Abstracts of major presentations of the International Development Research Council (IDRC), the world’s preeminent corporate real estate association.
“Building New Economy Towns,” Florida World Congress, Nov. 7, 2000:
If your company is still building class A office space in remote suburban locations that force workers to spend two hours a day trapped in traffic, Andres Duany has a word of advice for you: Stop. “I don’t know how many of you hold class A office space, but get rid of it,” Duany told IDRC attendees in a standing-room-only workshop in Orlando. “Class A office buildings are all dinosaurs. The cool people wouldn’t be caught dead working in class A office space.”
His point? The tastes and demands of the work force have changed, but corporate real estate managers haven’t changed to meet them. Duany, founding principal of the architectural firm Duany Plater-Zyberk & Co., said that the trend toward New Urbanism and Neo-Traditional design is forcing corporate space planners to re-evaluate their approach to facility placement and design.
“People are actually repulsed by the next new office building,” he said. “Very, very often, less is more. If you have formica in your elevator, tear it off and the leave the glue. People show up informally dressed and make your class A atriums look stupid.” Moreover, he added, some 25 million Americans now work from home — a sign that centralized corporate headquarters facilities are going the way of the executive wash room.
“The great American dream is not owning your own home. It is being your own boss,” said the architect who designed the new town of Seaside in Northwest Florida. “What’s ‘in’ is the old urban fabric of America. The new parallel reality are the old downtowns where people live, work and play. Contrast that with suburbia, where you need a car trip to perform every single human activity of life.”

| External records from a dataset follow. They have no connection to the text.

-- ==== Sys2Proof/Tests/Slice0.lean ====
section
/-! SUPPORT. Tests of one step or one operation each, with results from the spec's own examples and vectors
(95_test_vectors.md, by section), and for each statement that has hypotheses a concrete state and operands that meet
them (`witness_…`). -/

namespace Sys2Proof.Tests

open Sys2Proof Sys2Proof.Machine

-- The 17 steps of a CRC nest deeper than the default when `decide` evaluates them.
set_option maxRecDepth 2000

/-! ### Helpers -/

/-- The next state of an answer, if it is one. -/
def nextOf : Result → Option State
  | .next t => some t
  | .fault _ => none
  | .refused _ => none

/-- A small state: reset, with LEN, PHASE, KIND and the three bytes given. -/
def stateWith (len : FrameLen) (phase : Phase) (kind : Kind) (b0 b1 b2 : Byte) : State :=
  { State.reset with len := len, phase := phase, kind := kind, buf := Memory.writeFirst [] [b0, b1, b2] }

/-- The same with one move of the Transport known. -/
def answering (s : State) (m : TransportMove) : State := { s with answers := [m] }

/-- BUF, LEN, PHASE, KIND and STATUS of a next state, as the vectors list them. -/
def frameView (r : Result) : Option (List Byte × FrameLen × Phase × Kind × Status) :=
  (nextOf r).map (fun t => ([t.byte 0, t.byte 1, t.byte 2], t.len, t.phase, t.kind, t.status))

/-! ### WellFormed: each check refuses an ill-formed line (rule R60) -/

theorem test_wf_cfg_en : Source.wellFormed (.cfg 2 0) = false := by decide
theorem test_wf_cfg_chip : Source.wellFormed (.cfg 0 4) = false := by decide
theorem test_wf_crcEnc_b0 : Source.wellFormed (.crcEnc 256 0) = false := by decide
theorem test_wf_crcEnc_b1 : Source.wellFormed (.crcEnc 0 256) = false := by decide
theorem test_wf_crcDec_b0 : Source.wellFormed (.crcDec 256 0) = false := by decide
theorem test_wf_crcDec_b1 : Source.wellFormed (.crcDec 0 256) = false := by decide
theorem test_wf_buildWr_addr : Source.wellFormed (.buildWr 32 0) = false := by decide
theorem test_wf_buildWr_val : Source.wellFormed (.buildWr 0 256) = false := by decide
theorem test_wf_buildRd_addr : Source.wellFormed (.buildRd 32) = false := by decide
theorem test_wf_merge_mask : Source.wellFormed (.merge 256 0) = false := by decide
theorem test_wf_merge_val : Source.wellFormed (.merge 0 256) = false := by decide
theorem test_wf_buildWrr_addr : Source.wellFormed (.buildWrr 32) = false := by decide
theorem test_wf_write_addr : Source.wellFormed (.write 32 0) = false := by decide
theorem test_wf_write_val : Source.wellFormed (.write 0 256) = false := by decide
theorem test_wf_read_addr : Source.wellFormed (.read 32) = false := by decide
theorem test_wf_update_addr : Source.wellFormed (.update 32 0 0) = false := by decide
theorem test_wf_update_mask : Source.wellFormed (.update 0 256 0) = false := by decide
theorem test_wf_update_val : Source.wellFormed (.update 0 0 256) = false := by decide
theorem test_wf_accepts_largest : Source.wellFormed (.update 31 255 255) = true := by decide
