-- ==== Sys2Proof/Safety.lean ====
section
/-! DEFINITION. What counts as a good state of the coordinator: the laws of the device the manual
names, as conditions a state can be tested for, and the words the statements use for what a taking does
to the ports. -/

namespace Sys2Proof.Machine

/-! ### Words for the ports -/

/-- No port stands idle with a notice unsent: one that may be sent has been (R173). -/
abbrev State.settled (s : State) : Prop :=
  ∀ p : PortId, s.ports[p].transmitQueue = [] → s.ports[p].notices = []

/-- The ports after the message at the head of a port's receive queue has been taken and answered: it
left the queue, a message waiting in the buffer moved to the queue's end, and the reply joined the
transmit queue (R171, R172). -/
def repliedPorts (ports : Vector Port 10) (p : PortId) (kind : Byte) (r : Reply) : Vector Port 10 :=
  ports.set p { ports[p] with
    receiveQueue := ports[p].receiveQueue.tail ++ ports[p].waiting.toList
    waiting := none
    transmitQueue := ports[p].transmitQueue ++ [.reply kind r] }

/-- The ports after a notice kind was made pending on one of them: it stands there once (R173). -/
def pendedPorts (ports : Vector Port 10) (q : PortId) (k : NoticeKind) : Vector Port 10 :=
  ports.set q { ports[q] with
    notices := if k ∈ ports[q].notices then ports[q].notices else ports[q].notices ++ [k] }

/-- The ports after a notice kind left the pending set of one of them unsent (R81, R115). -/
def unpendedPorts (ports : Vector Port 10) (q : PortId) (k : NoticeKind) : Vector Port 10 :=
  ports.set q { ports[q] with notices := ports[q].notices.filter (fun x => x ≠ k) }

/-- A message stands at the head of its port's receive queue and may be taken, and no notice that may be
sent is unsent. -/
abbrev State.ready (s : State) (p : PortId) (kind : Byte) (payload : List Byte) : Prop :=
  s.takes p ⟨kind, payload⟩ = true ∧ s.settled

/-- A port that a taking did not answer on: it differs at most in its pending notices and, where its
transmit queue stood empty, in one notice it sent (R173). -/
def NoticesOnly (q q' : Port) : Prop :=
  q' = { q with transmitQueue := q'.transmitQueue, notices := q'.notices } ∧
    (q'.transmitQueue = q.transmitQueue ∨
      q.transmitQueue = [] ∧ ∃ n : Notice, q'.transmitQueue = [.notice n])

/-- The message at the head of a port's receive queue was taken and answered with the reply given; of the
ports beyond that, the pending notices differ at most, and a port whose transmit queue stood empty may have
sent one of them. -/
def AnsweredAt (s t : State) (p : PortId) (kind : Byte) (r : Reply) : Prop :=
  t.ports[p] = { (repliedPorts s.ports p kind r)[p] with notices := t.ports[p].notices } ∧
    ∀ q : PortId, q ≠ p → NoticesOnly s.ports[q] t.ports[q]

/-- The ports differ at most in their pending notices, and where a transmit queue stood empty in one notice
sent. -/
def OnlyNotices (s t : State) : Prop := ∀ q : PortId, NoticesOnly s.ports[q] t.ports[q]

/-- The Deviation Unit after the raising of a class with the hole, head and details given: its flag is set,
and the first-deviation record is filled when it was absent; the modes and the other flags stand (R126,
R128). -/
def raisedDev (s : State) (c : DevClass) (hole : Option Nat) (head : Option Slot) (a b : Int) :
    DeviationUnit :=
  { s.dev with
    flags := s.dev.flags.set c.index true
    first := s.dev.first.or (some ⟨c, s.plan.header.map PlanHeader.frameId, hole, head, s.clock, a, b⟩) }
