/-- A clamp drop under HOLDING withdraws every head in WORK on the bay, and only those: each hole is HELD
with CLAMP_LOST, the head is IDLE with its entry kept, and HOLD is pending on its port (R80, R81). Under
NOTING the grants go on and the holes are marked. The lowest of the heads fills the first-deviation record
with the bay and 0 (R126, R129). -/
def Obligations.ClampDropWithdrawsTheHeadsAtWork : Prop :=
  ∀ (bay : Nat) (s : State), s.holesKept →
    let t := s.clampDrop bay
    let spared : Slot → Prop := fun h => ∀ (hd : Head) (g : HoleGrant), s.heads[h] = some hd →
      hd.status = .work g → g.bay ≠ bay
    (∀ h : Slot, spared h → t.heads[h] = s.heads[h] ∧ t.timers[h] = s.timers[h])
    ∧ ((∀ h : Slot, spared h) → t = s)
    ∧ (∀ (h : Slot) (hd : Head) (g : HoleGrant), s.heads[h] = some hd → hd.status = .work g →
        g.bay = bay → (∀ w : Slot, w < h → spared w) →
        t.dev = raisedDev s .clampLost (some g.hole) (some h) bay 0)
    ∧ (∀ (h : Slot) (hd : Head) (g : HoleGrant) (hole : Hole), s.heads[h] = some hd →
        hd.status = .work g → g.bay = bay → s.plan.hole? g.hole = some hole →
        let marks := if .clampLost ∈ hole.marks then hole.marks else hole.marks ++ [.clampLost]
        (s.modeOf .clampLost = .holding →
          t.heads[h] = some { hd with
              status := .idle, lastHold := some ⟨g.hole, .clampLost, s.clock⟩ }
            ∧ t.timers[h] = .stopped ∧ .hold ∈ t.ports[headPort h].notices
            ∧ h ∉ t.heat.waiting
            ∧ t.plan.hole? g.hole = some { hole with
                state := .held, grantHead := none
                heldFrom := some (match hd.kind with | .drill => .drilling | .set => .setting)
                heldClass := some .clampLost, marks := marks })
        ∧ (s.modeOf .clampLost = .noting →
          t.heads[h] = s.heads[h] ∧ t.timers[h] = s.timers[h]
            ∧ t.plan.hole? g.hole = some { hole with marks := marks }))
    ∧ t = { s with heads := t.heads, timers := t.timers, plan := t.plan, log := t.log,
                   heat := t.heat, dev := t.dev, ports := t.ports }

/-- DEV_MODE sets the mode of a class that is not fixed; DEV_CLEAR clears the flags of a set of classes,
and the first-deviation record when its class is among them; LOG_READ takes out the one or two oldest
records (R133, R134, R143). Refused forms change nothing. -/
def Obligations.ModesFlagsAndRecordsAreHandled : Prop :=
  (∀ (b : List Byte) (s : State) (c : DevClass) (m : DevMode), s.ready supervisorPort kindDevMode b →
      b.length = 2 → u8At b 0 = c.number → u8At b 1 = m.code →
      exec (.devMode b) s = .next (if c = .workTimeout ∨ c = .linkBreak
        then { s with ports := repliedPorts s.ports supervisorPort kindDevMode ⟨.badField, 0, .none⟩ }
        else { s with
          dev := { s.dev with modes := s.dev.modes.set c.index m }
          ports := repliedPorts s.ports supervisorPort kindDevMode ⟨.ok, 0, .modeInForce m⟩ }))
  ∧ (∀ (b : List Byte) (s : State), s.ready supervisorPort kindDevClear b → b.length = 2 →
      (u16At b 0 < 1024 → ∃ flags : Vector Bool 10,
        (∀ c : DevClass, flags[c.index] =
          (s.dev.flags[c.index] && !(u16At b 0).testBit (c.number - 1)))
        ∧ let first := s.dev.first.filter (fun f => !(u16At b 0).testBit (f.cls.number - 1))
          exec (.devClear b) s = .next { s with
            dev := { s.dev with flags := flags, first := first }
            ports := repliedPorts s.ports supervisorPort kindDevClear
              ⟨.ok, 0, .flagsLeft flags first.isSome⟩ })
      ∧ (1024 ≤ u16At b 0 → exec (.devClear b) s = .next { s with
          ports := repliedPorts s.ports supervisorPort kindDevClear ⟨.badField, 0, .none⟩ }))
  ∧ (∀ (b : List Byte) (s : State), s.ready supervisorPort kindLogRead b → b.length = 1 →
      exec (.logRead b) s = .next (if u8At b 0 = 1 ∨ u8At b 0 = 2
        then { s with
          log := { s.log with records := s.log.records.drop (u8At b 0) }
          ports := repliedPorts s.ports supervisorPort kindLogRead
            ⟨.ok, 0, .logRecords (s.log.records.take (u8At b 0))
              (s.log.records.length - u8At b 0)⟩ }
        else { s with
          ports := repliedPorts s.ports supervisorPort kindLogRead ⟨.badField, 0, .none⟩ }))
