/-! ### State.setHeat -/

@[simp] theorem State.setHeat_inReset (v : HeatQueue) : (s.setHeat v).inReset = s.inReset := rfl
@[simp] theorem State.setHeat_clock (v : HeatQueue) : (s.setHeat v).clock = s.clock := rfl
@[simp] theorem State.setHeat_subMs (v : HeatQueue) : (s.setHeat v).subMs = s.subMs := rfl
@[simp] theorem State.setHeat_params (v : HeatQueue) : (s.setHeat v).params = s.params := rfl
@[simp] theorem State.setHeat_plan (v : HeatQueue) : (s.setHeat v).plan = s.plan := rfl
@[simp] theorem State.setHeat_thermal (v : HeatQueue) : (s.setHeat v).thermal = s.thermal := rfl
@[simp] theorem State.setHeat_rails (v : HeatQueue) : (s.setHeat v).rails = s.rails := rfl
@[simp] theorem State.setHeat_heads (v : HeatQueue) : (s.setHeat v).heads = s.heads := rfl
@[simp] theorem State.setHeat_timers (v : HeatQueue) : (s.setHeat v).timers = s.timers := rfl
@[simp] theorem State.setHeat_freezeA (v : HeatQueue) : (s.setHeat v).freezeA = s.freezeA := rfl
@[simp] theorem State.setHeat_freezeB (v : HeatQueue) : (s.setHeat v).freezeB = s.freezeB := rfl
@[simp] theorem State.setHeat_heat (v : HeatQueue) : (s.setHeat v).heat = v := rfl
@[simp] theorem State.setHeat_dev (v : HeatQueue) : (s.setHeat v).dev = s.dev := rfl
@[simp] theorem State.setHeat_log (v : HeatQueue) : (s.setHeat v).log = s.log := rfl
@[simp] theorem State.setHeat_terminals (v : HeatQueue) : (s.setHeat v).terminals = s.terminals := rfl
@[simp] theorem State.setHeat_ports (v : HeatQueue) : (s.setHeat v).ports = s.ports := rfl
@[simp] theorem State.setHeat_pinHigh (v : HeatQueue) : (s.setHeat v).pinHigh = s.pinHigh := rfl
@[simp] theorem State.setHeat_pending (v : HeatQueue) : (s.setHeat v).pending = s.pending := rfl

/-! ### State.setDev -/

@[simp] theorem State.setDev_inReset (v : DeviationUnit) : (s.setDev v).inReset = s.inReset := rfl
@[simp] theorem State.setDev_clock (v : DeviationUnit) : (s.setDev v).clock = s.clock := rfl
@[simp] theorem State.setDev_subMs (v : DeviationUnit) : (s.setDev v).subMs = s.subMs := rfl
@[simp] theorem State.setDev_params (v : DeviationUnit) : (s.setDev v).params = s.params := rfl
@[simp] theorem State.setDev_plan (v : DeviationUnit) : (s.setDev v).plan = s.plan := rfl
@[simp] theorem State.setDev_thermal (v : DeviationUnit) : (s.setDev v).thermal = s.thermal := rfl
@[simp] theorem State.setDev_rails (v : DeviationUnit) : (s.setDev v).rails = s.rails := rfl
@[simp] theorem State.setDev_heads (v : DeviationUnit) : (s.setDev v).heads = s.heads := rfl
@[simp] theorem State.setDev_timers (v : DeviationUnit) : (s.setDev v).timers = s.timers := rfl
@[simp] theorem State.setDev_freezeA (v : DeviationUnit) : (s.setDev v).freezeA = s.freezeA := rfl
@[simp] theorem State.setDev_freezeB (v : DeviationUnit) : (s.setDev v).freezeB = s.freezeB := rfl
@[simp] theorem State.setDev_heat (v : DeviationUnit) : (s.setDev v).heat = s.heat := rfl
@[simp] theorem State.setDev_dev (v : DeviationUnit) : (s.setDev v).dev = v := rfl
@[simp] theorem State.setDev_log (v : DeviationUnit) : (s.setDev v).log = s.log := rfl
@[simp] theorem State.setDev_terminals (v : DeviationUnit) : (s.setDev v).terminals = s.terminals := rfl
@[simp] theorem State.setDev_ports (v : DeviationUnit) : (s.setDev v).ports = s.ports := rfl
@[simp] theorem State.setDev_pinHigh (v : DeviationUnit) : (s.setDev v).pinHigh = s.pinHigh := rfl
@[simp] theorem State.setDev_pending (v : DeviationUnit) : (s.setDev v).pending = s.pending := rfl

/-! ### State.setLog -/

@[simp] theorem State.setLog_inReset (v : CompletionLog) : (s.setLog v).inReset = s.inReset := rfl
@[simp] theorem State.setLog_clock (v : CompletionLog) : (s.setLog v).clock = s.clock := rfl
@[simp] theorem State.setLog_subMs (v : CompletionLog) : (s.setLog v).subMs = s.subMs := rfl
@[simp] theorem State.setLog_params (v : CompletionLog) : (s.setLog v).params = s.params := rfl
@[simp] theorem State.setLog_plan (v : CompletionLog) : (s.setLog v).plan = s.plan := rfl
@[simp] theorem State.setLog_thermal (v : CompletionLog) : (s.setLog v).thermal = s.thermal := rfl
@[simp] theorem State.setLog_rails (v : CompletionLog) : (s.setLog v).rails = s.rails := rfl
@[simp] theorem State.setLog_heads (v : CompletionLog) : (s.setLog v).heads = s.heads := rfl
@[simp] theorem State.setLog_timers (v : CompletionLog) : (s.setLog v).timers = s.timers := rfl
@[simp] theorem State.setLog_freezeA (v : CompletionLog) : (s.setLog v).freezeA = s.freezeA := rfl
@[simp] theorem State.setLog_freezeB (v : CompletionLog) : (s.setLog v).freezeB = s.freezeB := rfl
@[simp] theorem State.setLog_heat (v : CompletionLog) : (s.setLog v).heat = s.heat := rfl
@[simp] theorem State.setLog_dev (v : CompletionLog) : (s.setLog v).dev = s.dev := rfl
@[simp] theorem State.setLog_log (v : CompletionLog) : (s.setLog v).log = v := rfl
@[simp] theorem State.setLog_terminals (v : CompletionLog) : (s.setLog v).terminals = s.terminals := rfl
@[simp] theorem State.setLog_ports (v : CompletionLog) : (s.setLog v).ports = s.ports := rfl
@[simp] theorem State.setLog_pinHigh (v : CompletionLog) : (s.setLog v).pinHigh = s.pinHigh := rfl
@[simp] theorem State.setLog_pending (v : CompletionLog) : (s.setLog v).pending = s.pending := rfl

New towns aren’t just more functional; they’re what people want, said Richard Florida, professor at the Heinz School at Carnegie Mellon University. “What’s really new about the New Economy is a shift from a company-dominated world to a world where the people call the shots,” he said. “And that affects all of us. It makes place more important now than ever before.”
“Perfecting Critical E-Real Estate Infrastructures While Sustaining Corporate Competitive Advantage,” Florida World Congress, Nov. 8, 2000:
How do you plan for your company’s future e-business needs? More importantly, how do you pay for them? Those two questions should be at the forefront of the thinking of corporate real estate executives, according to Bill McNee, president of Saugatuck Technology and a fellow at The Gartner Group, a leading consulting firm in the information technology arena.
“Our research shows that through 2003, about 75 percent of all enterprises will under-budget their e-business transformation costs by 50 percent or more,” said McNee. “That is because we don’t yet understand the integration costs of business-to-business. They typically show up 150 percent over budget.”
With B2B e-commerce expected to grow from $45 billion in 1998 to $403 billion within three years, it is absolutely critical that companies plan ahead for every aspect of their e-business transformation, said McNee. “One thing we know now is that pure dot-com business models will not dominate in the future. In reality, we are seeing a real migration toward a bricks-and-clicks model of doing business.”